We develop a pattern recognition cytometric technique for label-free cell classification. Two dimensional (2D) light scattering patterns from single cells and cell aggregates are obtained with a static cytometer. Good performance of the cytometric setup is verified by comparing yeast cell experimental results with theoretical simulations. Adaptive boosting (AdaBoost) method (a machine learning algorithm) is adopted for the analysis of the 2D light scattering patterns. It is shown that aggregates of three yeast cells can be well differentiated from aggregates of four yeast cells by this pattern recognition cytometric technique. We demonstrate that the pattern recognition cytometry can perform label-free classification of normal cervical cells and HeLa cells with a high accuracy rate.
© 2015 Optical Society of America
Conventional flow cytometry measures optical signals from single biological cells or particles in a fluidic stream and obtains cell size, organelle, and molecular information . In these cytometers, multiple detectors such as photodiodes or photomultiplier tubes are used to measure the forward scattering or side scattering light signals. With the aid of specially developed fluorescence dyes, conventional flow cytometry can perform quantitative analysis on single cells with multiple parameters and a high throughput [1,2]. This has made the conventional flow cytometry widely used in biomedicine for cancer diagnostics, regenerative medicine, and immunology [1–4]. However the conventional flow cytometry lacks the capability for detailed study on single cells for that the obtained fluorescence or scattered light signals are the integrated light intensity from a single cell. In order to perform single cell analysis with high resolution, imaging cytometric technologies have been developed, which can provide a moderate throughput and image information of the cells [5,6].
Another trend of optical flow cytometry development is for label-free cytometry. The first generation of flow cytometry in early 1970s measured the scattered light for single cell analysis in a label-free manner [7,8]. Since Mourant et al. reported that the scattered light, especially the side scattered light contains organelle information in single cells , light scattering methods for label-free cell analysis have been widely studied [10–13]. These reports focus on the one dimensional light scattering (the scattered light distribution in polar angle), but the two dimensional (2D) light scattering (the scattered light distribution in both polar and azimuthal angles) contains much richer information of the cells. Our group has developed the 2D light scattering microfluidic cytometry for particle and cell analysis [14,15], where we obtained both the 2D light scattering patterns via a lens-free system and the defocused scatter images through a microscope objective. And the latter was further developed as a microscope-based label-free microfluidic cytometric technique . Recently, Qu et al. have developed the two-photon excited autofluorescence label-free cytometry, which measures the strong autofluorescence emission from plasma for blood vessel visualization and blood cell counting [17,18].

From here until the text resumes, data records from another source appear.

-- ==== Sys2Proof/Syntax.lean ====
section
/-! DEFINITION. The instructions of the sf20b as syntax: one constructor of `Instr` per row of spec/opcode_table.json
(30_encoding.md R138 to R140). Operands stand in assembly order, sources first (00_scope.md R10). -/

namespace Sys2Proof

/-- The number of a general purpose register Rn, as its 4-bit opcode field holds it (R31, R123). -/
abbrev RegNum := BitVec 4

/-- A 3-bit An field: it selects general purpose register 8 + a (R32). -/
abbrev AddrNum := BitVec 3

/-- The number of a special register SRn, as its 4-bit opcode field holds it (R46). -/
abbrev SRegNum := BitVec 4

/-- The size of a data memory operand: a byte or a short (R13, R84). -/
inductive Size where
  | byte
  | short
deriving DecidableEq, Repr

/-- The eight special registers (R46). -/
inductive SReg where
  | cc
  | cs
  | lc
  | u0
  | sa
  | ia
  | ta
  | id
deriving DecidableEq, Repr

/-- A member of a register selection RGS: a general purpose register or SA (R179). -/
inductive SelReg where
  | gpr (r : RegNum)
  | sa
deriving DecidableEq, Repr

/-- Why a 20-bit word is no instruction: the classes of reserved words of 30_encoding.md R142. -/
inductive ReservedClass where
  /-- bits [1:0] = `11` -/
  | low11
  /-- bits [1:0] = `00`, bit 19 = 1: no load or store mode -/
  | loadStoreMode
  /-- bits [1:0] = `01`, bits [19:18] = `11`: no flow instruction -/
  | flow
  /-- bits [3:0] = `1010`, bit 19 = 0: operation `0100` -/
  | arithmeticLogic
  /-- bits [3:0] = `1010`, bit 19 = 1: bit 8 is set -/
  | compareConstant
  /-- bits [3:0] = `1110`, bit 19 = 0: no multiply and no two-register operation -/
  | twoRegister
  /-- bits [3:0] = `1110`, bit 19 = 1: bit 8 is set -/
  | moveConstant
  /-- bits [3:0] = `0010`, bit 19 = 1: operation `010` or `100`, one of which is `mlcu` (R139) -/
  | constant8
  /-- bits [3:0] = `0010` or `0110`, bit 19 = 0: `btts` with a nonzero bits [7:4] -/
  | bitTest
deriving DecidableEq, Repr

/-- The sf20b instructions. `RegNum`, `AddrNum` and `SRegNum` operands are register fields; a constant is carried as its
coded bits in their natural order (R124 to R126); `rgs` carries the ten RGS flags of opcode bits [17:12] and [7:4], in
that order (R133); `sp` is the speculation flag S (R197). -/
inductive Instr where
  -- Arithmetic (43_arithmetic.md)
  /-- `subf Rs0,Rs1,Rd` (R287): `0000aaaabbbbdddd1010`. -/
  | subfReg (rs0 : RegNum) (rs1 : RegNum) (rd : RegNum)
  /-- `subf C8_U,Rb` (R287): `1cccccccc000dddd0010`. -/
  | subfImm (c8 : BitVec 8) (rb : RegNum)
  /-- `addt Rs0,Rs1,Rd` (R272): `0001aaaabbbbdddd1010`. -/
  | addtReg (rs0 : RegNum) (rs1 : RegNum) (rd : RegNum)
  /-- `addt C8_U,Rb` (R272): `1cccccccc001dddd0010`. -/
  | addtImm (c8 : BitVec 8) (rb : RegNum)
  /-- `subc Rs0,Rs1,Rd` (R286): `0010aaaabbbbdddd1010`. -/
  | subc (rs0 : RegNum) (rs1 : RegNum) (rd : RegNum)
  /-- `addc Rs0,Rs1,Rd` (R271): `0011aaaabbbbdddd1010`. -/
  | addc (rs0 : RegNum) (rs1 : RegNum) (rd : RegNum)
  /-- `adcf Rs,Rd` (R273): `01001001ssssdddd1110`. -/
  | adcf (rs : RegNum) (rd : RegNum)
  /-- `sbcf Rs,Rd` (R285): `01001000ssssdddd1110`. -/
  | sbcf (rs : RegNum) (rd : RegNum)
  /-- `comp Rs0,Rs1` (R279): `01011000aaaabbbb1110`. -/
  | compReg (rs0 : RegNum) (rs1 : RegNum)
  /-- `comp C10_S,Rs1` (R279): `1cccccccccc0bbbb1010`. -/
  | compImm (c10 : BitVec 10) (rs1 : RegNum)
  /-- `cmpc Rs0,Rs1` (R278): `01011001aaaabbbb1110`. -/
  | cmpc (rs0 : RegNum) (rs1 : RegNum)
  /-- `cpcf Rs` (R280): `01001010ssss00001110`. -/
  | cpcf (rs : RegNum)
  /-- `addh C16,Rb` (R274): `1cccccccc011dddd0010`. -/
  | addh (hi : BitVec 8) (rb : RegNum)
  /-- `negt Rs,Rd` (R283): `01000010ssssdddd1110`. -/
  | negt (rs : RegNum) (rd : RegNum)
  /-- `absl Rs,Rd` (R270): `01000011ssssdddd1110`. -/
  | absl (rs : RegNum) (rd : RegNum)
  /-- `clzr Rs,Rd` (R277): `01000101ssssdddd1110`. -/
  | clzr (rs : RegNum) (rd : RegNum)
  /-- `sxbt Rs,Rd` (R288): `01000110ssssdddd1110`. -/
  | sxbt (rs : RegNum) (rd : RegNum)
  /-- `sxsh Rs,Rd` (R289): `01000111ssssdddd1110`. -/
  | sxsh (rs : RegNum) (rd : RegNum)
  -- Logic (44_logic.md)
  /-- `andb Rs0,Rs1,Rd` (R300): `0101aaaabbbbdddd1010`. -/
  | andbReg (rs0 : RegNum) (rs1 : RegNum) (rd : RegNum)
  /-- `andb C8_U,Rb` (R300): `1cccccccc101dddd0010`. -/
  | andbImm (c8 : BitVec 8) (rb : RegNum)
  /-- `iorb Rs0,Rs1,Rd` (R302): `0110aaaabbbbdddd1010`. -/
  | iorbReg (rs0 : RegNum) (rs1 : RegNum) (rd : RegNum)
  /-- `iorb C8_U,Rb` (R302): `1cccccccc110dddd0010`. -/
  | iorbImm (c8 : BitVec 8) (rb : RegNum)
  /-- `xorb Rs0,Rs1,Rd` (R303): `0111aaaabbbbdddd1010`. -/
  | xorbReg (rs0 : RegNum) (rs1 : RegNum) (rd : RegNum)
  /-- `xorb C8_U,Rb` (R303): `1cccccccc111dddd0010`. -/
  | xorbImm (c8 : BitVec 8) (rb : RegNum)
  /-- `invt Rs,Rd` (R301): `01000100ssssdddd1110`. -/
  | invt (rs : RegNum) (rd : RegNum)
  -- Shift (45_shift.md)
  /-- `shlz Rs0,Rs1,Rd` (R311): `0000aaaabbbbdddd0010`. -/
  | shlzReg (rs0 : RegNum) (rs1 : RegNum) (rd : RegNum)
  /-- `shlz SHC4,Rs1,Rd` (R311): `0000kkkkbbbbdddd0110`. -/
  | shlzImm (shc : BitVec 4) (rs1 : RegNum) (rd : RegNum)
  /-- `shru Rs0,Rs1,Rd` (R313): `0001aaaabbbbdddd0010`. -/
  | shruReg (rs0 : RegNum) (rs1 : RegNum) (rd : RegNum)
  /-- `shru SHC4,Rs1,Rd` (R313): `0001kkkkbbbbdddd0110`. -/
  | shruImm (shc : BitVec 4) (rs1 : RegNum) (rd : RegNum)
  /-- `shlf Rs0,Rs1,Rd` (R310): `0010aaaabbbbdddd0010`. -/
  | shlfReg (rs0 : RegNum) (rs1 : RegNum) (rd : RegNum)
  /-- `shlf SHC4,Rs1,Rd` (R310): `0010kkkkbbbbdddd0110`. -/
  | shlfImm (shc : BitVec 4) (rs1 : RegNum) (rd : RegNum)
  /-- `shrs Rs0,Rs1,Rd` (R312): `0011aaaabbbbdddd0010`. -/
  | shrsReg (rs0 : RegNum) (rs1 : RegNum) (rd : RegNum)
  /-- `shrs SHC4,Rs1,Rd` (R312): `0011kkkkbbbbdddd0110`. -/
  | shrsImm (shc : BitVec 4) (rs1 : RegNum) (rd : RegNum)
  -- Bit (46_bit.md)
  /-- `btcl Rs0,Rs1,Rd` (R320): `0100aaaabbbbdddd0010`. -/
  | btclReg (rs0 : RegNum) (rs1 : RegNum) (rd : RegNum)
  /-- `btcl BTI4,Rs1,Rd` (R320): `0100kkkkbbbbdddd0110`. -/
  | btclImm (bti : BitVec 4) (rs1 : RegNum) (rd : RegNum)
  /-- `btst Rs0,Rs1,Rd` (R321): `0110aaaabbbbdddd0010`. -/
  | btstReg (rs0 : RegNum) (rs1 : RegNum) (rd : RegNum)
  /-- `btst BTI4,Rs1,Rd` (R321): `0110kkkkbbbbdddd0110`. -/
  | btstImm (bti : BitVec 4) (rs1 : RegNum) (rd : RegNum)
  /-- `bttg Rs0,Rs1,Rd` (R322): `0111aaaabbbbdddd0010`. -/
  | bttgReg (rs0 : RegNum) (rs1 : RegNum) (rd : RegNum)
  /-- `bttg BTI4,Rs1,Rd` (R322): `0111kkkkbbbbdddd0110`. -/
  | bttgImm (bti : BitVec 4) (rs1 : RegNum) (rd : RegNum)
  /-- `btts Rs0,Rs1` (R323): `0101aaaabbbb00000010`. -/
  | bttsReg (rs0 : RegNum) (rs1 : RegNum)
  /-- `btts BTI4,Rs1` (R323): `0101kkkkbbbb00000110`. -/
  | bttsImm (bti : BitVec 4) (rs1 : RegNum)
  -- Multiply (47_multiply.md)
  /-- `mult Rs0,Rs1,Rd` (R333): `0000aaaabbbbdddd1110`. -/
  | mult (rs0 : RegNum) (rs1 : RegNum) (rd : RegNum)
  /-- `mlhu Rs0,Rs1,Rd` (R332): `0010aaaabbbbdddd1110`. -/
  | mlhu (rs0 : RegNum) (rs1 : RegNum) (rd : RegNum)
  /-- `mlhs Rs0,Rs1,Rd` (R331): `0011aaaabbbbdddd1110`. -/
  | mlhs (rs0 : RegNum) (rs1 : RegNum) (rd : RegNum)
  /-- `mlcu C8_U,Rb` (R330): `1ccccccccfffdddd0010`. -/
  | mlcu (c8 : BitVec 8) (rb : RegNum)
  -- Move (42_move.md)
  /-- `move Rs,Rd` (R250): `01000000ssssdddd1110`. -/
  | moveReg (rs : RegNum) (rd : RegNum)
  /-- `move C10_S,Rd` (R250): `1cccccccccc0dddd0110`. -/
  | moveImm (c10 : BitVec 10) (rd : RegNum)
  /-- `mvsr C10_S,Rd` (R251): `1cccccccccc1dddd0110`. -/
  | mvsr (c10 : BitVec 10) (rd : RegNum)
  /-- `mfsr SRs,Rd` (R252): `01010010qqqqdddd1110`. -/
  | mfsr (srs : SRegNum) (rd : RegNum)
  /-- `mtsr Rs,SRd` (R253): `01010011sssspppp1110`. -/
  | mtsrReg (rs : RegNum) (srd : SRegNum)
  /-- `mtsr C10,SRd` (R253): `1cccccccccc0pppp1110`. -/
  | mtsrImm (c10 : BitVec 10) (srd : SRegNum)
  /-- `mfdp Rd` (R254): `010100000000dddd1110`. -/
  | mfdp (rd : RegNum)
  /-- `mtdp Rs` (R255): `01010001ssss00001110`. -/
  | mtdp (rs : RegNum)
  -- Load and store (41_load_store.md)
  /-- `ldbt DA11_S,Rd` (R210): `0eeeeeeeeeeerrrr0000`. -/
  | ldbtDirect (ea : BitVec 11) (rd : RegNum)
  /-- `ldbt (DO8_S,An),Rd` (R210): `0oooooooonnnrrrr0001`. -/
  | ldbtOffset (ofs : BitVec 8) (an : AddrNum) (rd : RegNum)
  /-- `ldbt (Rx,An),Rd` (R210): `1000xxxx0nnnrrrr0000`. -/
  | ldbtIndex (rx : RegNum) (an : AddrNum) (rd : RegNum)
  /-- `ldbt (An)+,Rd` (R210): `101000000nnnrrrr0000`. -/
  | ldbtPostInc (an : AddrNum) (rd : RegNum)
  /-- `ldbt -(An),Rd` (R210): `101000001nnnrrrr0000`. -/
  | ldbtPreDec (an : AddrNum) (rd : RegNum)
  /-- `ldbt (An)*,Rd` (R210): `101100000nnnrrrr0000`. -/
  | ldbtPostUpd (an : AddrNum) (rd : RegNum)
  /-- `ldbt (An)+,RGS` (R210): `11gggggg0nnngggg0000`. -/
  | ldbtPostIncSel (an : AddrNum) (rgs : BitVec 10)
  /-- `ldbt -(An),RGS` (R210): `11gggggg1nnngggg0000`. -/
  | ldbtPreDecSel (an : AddrNum) (rgs : BitVec 10)
  /-- `ldsh DA11_S,Rd` (R211): `0eeeeeeeeeeerrrr0100`. -/
  | ldshDirect (ea : BitVec 11) (rd : RegNum)
  /-- `ldsh (DO8_S,An),Rd` (R211): `0oooooooonnnrrrr0101`. -/
  | ldshOffset (ofs : BitVec 8) (an : AddrNum) (rd : RegNum)
  /-- `ldsh (Rx,An),Rd` (R211): `1000xxxx0nnnrrrr0100`. -/
  | ldshIndex (rx : RegNum) (an : AddrNum) (rd : RegNum)
  /-- `ldsh (An)+,Rd` (R211): `101000000nnnrrrr0100`. -/
  | ldshPostInc (an : AddrNum) (rd : RegNum)
  /-- `ldsh -(An),Rd` (R211): `101000001nnnrrrr0100`. -/
  | ldshPreDec (an : AddrNum) (rd : RegNum)
  /-- `ldsh (An)*,Rd` (R211): `101100000nnnrrrr0100`. -/
  | ldshPostUpd (an : AddrNum) (rd : RegNum)
  /-- `ldsh (An)+,RGS` (R211): `11gggggg0nnngggg0100`. -/
  | ldshPostIncSel (an : AddrNum) (rgs : BitVec 10)
  /-- `ldsh -(An),RGS` (R211): `11gggggg1nnngggg0100`. -/
  | ldshPreDecSel (an : AddrNum) (rgs : BitVec 10)
  /-- `stbt Rs,DA11_S` (R212): `0eeeeeeeeeeerrrr1000`. -/
  | stbtDirect (rs : RegNum) (ea : BitVec 11)
  /-- `stbt Rs,(DO8_S,An)` (R212): `0oooooooonnnrrrr1001`. -/
  | stbtOffset (rs : RegNum) (ofs : BitVec 8) (an : AddrNum)
  /-- `stbt Rs,(Rx,An)` (R212): `1000xxxx0nnnrrrr1000`. -/
  | stbtIndex (rs : RegNum) (rx : RegNum) (an : AddrNum)
  /-- `stbt Rs,(An)+` (R212): `101000000nnnrrrr1000`. -/
  | stbtPostInc (rs : RegNum) (an : AddrNum)
  /-- `stbt Rs,-(An)` (R212): `101000001nnnrrrr1000`. -/
  | stbtPreDec (rs : RegNum) (an : AddrNum)
  /-- `stbt Rs,(An)*` (R212): `101100000nnnrrrr1000`. -/
  | stbtPostUpd (rs : RegNum) (an : AddrNum)
  /-- `stbt RGS,(An)+` (R212): `11gggggg0nnngggg1000`. -/
  | stbtPostIncSel (rgs : BitVec 10) (an : AddrNum)
  /-- `stbt RGS,-(An)` (R212): `11gggggg1nnngggg1000`. -/
  | stbtPreDecSel (rgs : BitVec 10) (an : AddrNum)
  /-- `stsh Rs,DA11_S` (R213): `0eeeeeeeeeeerrrr1100`. -/
  | stshDirect (rs : RegNum) (ea : BitVec 11)
  /-- `stsh Rs,(DO8_S,An)` (R213): `0oooooooonnnrrrr1101`. -/
  | stshOffset (rs : RegNum) (ofs : BitVec 8) (an : AddrNum)
  /-- `stsh Rs,(Rx,An)` (R213): `1000xxxx0nnnrrrr1100`. -/
  | stshIndex (rs : RegNum) (rx : RegNum) (an : AddrNum)
  /-- `stsh Rs,(An)+` (R213): `101000000nnnrrrr1100`. -/
  | stshPostInc (rs : RegNum) (an : AddrNum)
  /-- `stsh Rs,-(An)` (R213): `101000001nnnrrrr1100`. -/
  | stshPreDec (rs : RegNum) (an : AddrNum)
  /-- `stsh Rs,(An)*` (R213): `101100000nnnrrrr1100`. -/
  | stshPostUpd (rs : RegNum) (an : AddrNum)
  /-- `stsh RGS,(An)+` (R213): `11gggggg0nnngggg1100`. -/
  | stshPostIncSel (rgs : BitVec 10) (an : AddrNum)
  /-- `stsh RGS,-(An)` (R213): `11gggggg1nnngggg1100`. -/
  | stshPreDecSel (rgs : BitVec 10) (an : AddrNum)
  -- Flow (48_flow.md)
  /-- `jump` (R340): `11000000000000000101`. -/
  | jump
  /-- `jpsr IA16` (R341): `10iiiiiiiiiiiiiiii01`. -/
  | jpsrAbs (ia : Word)
  /-- `jpsr` (R341): `11000000000000010101`. -/
  | jpsr
  /-- `rtsr` (R342): `11000000000000100101`. -/
  | rtsr
  /-- `rtir` (R343): `11000000000000110101`. -/
  | rtir
  /-- `bral IO14_S` (R344): `11jjjjjjjjjjjjjj0001`. -/
  | bral (io : BitVec 14)
  /-- `brlc IO10_S` (R345): `11jjjjjjjjjj01111101`. -/
  | brlc (io : BitVec 10)
  /-- `brnc IO10_S,S` (R354): `11jjjjjjjjjjS0001001`. -/
  | brnc (io : BitVec 10) (sp : Bool)
  /-- `brcr IO10_S,S` (R355): `11jjjjjjjjjjS0011001`. -/
  | brcr (io : BitVec 10) (sp : Bool)
  /-- `brno IO10_S,S` (R356): `11jjjjjjjjjjS0101001`. -/
  | brno (io : BitVec 10) (sp : Bool)
  /-- `brof IO10_S,S` (R357): `11jjjjjjjjjjS0111001`. -/
  | brof (io : BitVec 10) (sp : Bool)
  /-- `brnz IO10_S,S` (R358): `11jjjjjjjjjjS1001001`. -/
  | brnz (io : BitVec 10) (sp : Bool)
  /-- `brzr IO10_S,S` (R359): `11jjjjjjjjjjS1011001`. -/
  | brzr (io : BitVec 10) (sp : Bool)
  /-- `brps IO10_S,S` (R360): `11jjjjjjjjjjS1101001`. -/
  | brps (io : BitVec 10) (sp : Bool)
  /-- `brng IO10_S,S` (R361): `11jjjjjjjjjjS1111001`. -/
  | brng (io : BitVec 10) (sp : Bool)
  /-- `brls IO10_S,S` (R362): `11jjjjjjjjjjS0001101`. -/
  | brls (io : BitVec 10) (sp : Bool)
  /-- `brhi IO10_S,S` (R363): `11jjjjjjjjjjS0011101`. -/
  | brhi (io : BitVec 10) (sp : Bool)
  /-- `brlo IO10_S,S` (R364): `11jjjjjjjjjjS1101101`. -/
  | brlo (io : BitVec 10) (sp : Bool)
  /-- `brge IO10_S,S` (R365): `11jjjjjjjjjjS0111101`. -/
  | brge (io : BitVec 10) (sp : Bool)
  /-- `brle IO10_S,S` (R366): `11jjjjjjjjjjS1001101`. -/
  | brle (io : BitVec 10) (sp : Bool)
  /-- `brgt IO10_S,S` (R367): `11jjjjjjjjjjS1011101`. -/
  | brgt (io : BitVec 10) (sp : Bool)
  /-- `stie` (R350): `11000000000010000101`. -/
  | stie
  /-- `clie` (R351): `11000000000010010101`. -/
  | clie
  /-- `scie` (R352): `11000000000010110101`. -/
  | scie
  /-- `rsie` (R353): `11000000000010100101`. -/
  | rsie
  -- Debug (49_debug_misc.md)
  /-- `svpc` (R380): `11000000000001100101`. -/
  | svpc
  /-- `rspc` (R381): `11000000000001110101`. -/
  | rspc
  /-- `stop` (R382): `11000000000001000101`. -/
  | stop
deriving DecidableEq, Repr

end Sys2Proof
end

The obtained results from 2D light scattering cytometry have been analyzed by Fourier transform methods for particle or cell size determination [15,19]. For the analysis of cell organelles, we have reported that mitochondria may dominate the 2D light scattering patterns from single cells . Analysis of the blobs (small scale 2D structures in the patterns) has been demonstrated by us for the differentiation of cells [16,20]. Mourant et al. have also studied the correlation between cell organelles and the 2D light scattering patterns . Although our previous reports have shown that the 2D light scattering cytometry can be used for cell diagnostics, it has not yet been developed to classify unknown cells. Considering what obtained in the 2D light scattering cytometry are patterns, pattern recognition [22,23] may broaden the applications of the 2D light scattering cytometry for cell diagnostics, such as for the automatic classification of unknown cells with supervised studies (using the 'labeled' training data, that is, the patterns are from cells that were verified).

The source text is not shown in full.